* **Recorded data**
*** Begin section ***

/-- A command already removed from the queue is acted on (R161). -/
def State.runCommand (s : State) (q : Queued) : State :=
  match q.record.code.toNat with
  | 1 => s.doStart q
  | 2 => s.ifStarted q State.doAttach
  | 3 => s.ifStarted q State.doDetach
  | 4 => s.ifStarted q State.doResume
  | 5 => s.ifStarted q State.doAcquire
  | 6 => s.ifStarted q State.doUpgrade
  | 7 => s.ifStarted q State.doRelease
  | 8 => s.ifStarted q State.doCancel
  | 9 => s.ifStarted q State.doMap
  | 10 => s.ifStarted q State.doUnmap
  | 11 => s.ifStarted q State.doRestore
  | 12 => s.ifStarted q (if isInspectClaim q.record then State.doInspectClaim else State.doInspectBlock)
  | _ => s.doUnknown q

/-- Commands are taken for as long as the reservation lets them (R160; log 9). -/
def State.takeLoop : Nat → State → State
  | 0, s => s
  | k + 1, s =>
    match s.takeable with
    | some q => State.takeLoop k (s.removeHead.runCommand q).settleEvent
    | none => s

/-- Each taking empties a place of a queue of at most 16. -/
def State.takeAll (s : State) : State := State.takeLoop s.cmdq.length s

/-- The row of one command: the head is taken if it is that command and can be taken, else nothing happens (log 8, 9). -/
def State.takeRow (s : State) (row : CommandRecord → Bool) (act : State → Queued → State) : State :=
  match s.takeable with
  | some q => if row q.record then (act s.removeHead q).settleEvent else s
  | none => s

/-- START at the head of the queue is taken. -/
def execStart (s : State) : Host.Outcome State Fault Refusal := .next (s.takeRow (isCode 1) State.doStart)

/-- ATTACH at the head of the queue is taken. -/
def execAttach (s : State) : Host.Outcome State Fault Refusal :=
  .next (s.takeRow (isCode 2) fun s q => s.ifStarted q State.doAttach)

/-- DETACH at the head of the queue is taken. -/
def execDetach (s : State) : Host.Outcome State Fault Refusal :=
  .next (s.takeRow (isCode 3) fun s q => s.ifStarted q State.doDetach)

/-- RESUME at the head of the queue is taken. -/
def execResume (s : State) : Host.Outcome State Fault Refusal :=
  .next (s.takeRow (isCode 4) fun s q => s.ifStarted q State.doResume)

/-- ACQUIRE at the head of the queue is taken. -/
def execAcquire (s : State) : Host.Outcome State Fault Refusal :=
  .next (s.takeRow (isCode 5) fun s q => s.ifStarted q State.doAcquire)

/-- UPGRADE at the head of the queue is taken. -/
def execUpgrade (s : State) : Host.Outcome State Fault Refusal :=
  .next (s.takeRow (isCode 6) fun s q => s.ifStarted q State.doUpgrade)

/-- RELEASE at the head of the queue is taken. -/
def execRelease (s : State) : Host.Outcome State Fault Refusal :=
  .next (s.takeRow (isCode 7) fun s q => s.ifStarted q State.doRelease)

/-- CANCEL at the head of the queue is taken. -/
def execCancel (s : State) : Host.Outcome State Fault Refusal :=
  .next (s.takeRow (isCode 8) fun s q => s.ifStarted q State.doCancel)

/-- MAP at the head of the queue is taken. -/
def execMap (s : State) : Host.Outcome State Fault Refusal :=
  .next (s.takeRow (isCode 9) fun s q => s.ifStarted q State.doMap)

/-- UNMAP at the head of the queue is taken. -/
def execUnmap (s : State) : Host.Outcome State Fault Refusal :=
  .next (s.takeRow (isCode 10) fun s q => s.ifStarted q State.doUnmap)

*** End section ***

* **Directions**
Only the lines above starting with the one with "9 => s.ifStarted q State.doMap" and going through the one with "def execStart (s" are to be copied, word for word and with both ends kept.

* **Problem solution**
  | 9 => s.ifStarted q State.doMap
  | 10 => s.ifStarted q State.doUnmap
  | 11 => s.ifStarted q State.doRestore
  | 12 => s.ifStarted q (if isInspectClaim q.record then State.doInspectClaim else State.doInspectBlock)
  | _ => s.doUnknown q

/-- Commands are taken for as long as the reservation lets them (R160; log 9). -/
def State.takeLoop : Nat → State → State
  | 0, s => s
  | k + 1, s =>
    match s.takeable with
    | some q => State.takeLoop k (s.removeHead.runCommand q).settleEvent
    | none => s

/-- Each taking empties a place of a queue of at most 16. -/
def State.takeAll (s : State) : State := State.takeLoop s.cmdq.length s

/-- The row of one command: the head is taken if it is that command and can be taken, else nothing happens (log 8, 9). -/
def State.takeRow (s : State) (row : CommandRecord → Bool) (act : State → Queued → State) : State :=
  match s.takeable with
  | some q => if row q.record then (act s.removeHead q).settleEvent else s
  | none => s

/-- START at the head of the queue is taken. -/
def execStart (s : State) : Host.Outcome State Fault Refusal := .next (s.takeRow (isCode 1) State.doStart)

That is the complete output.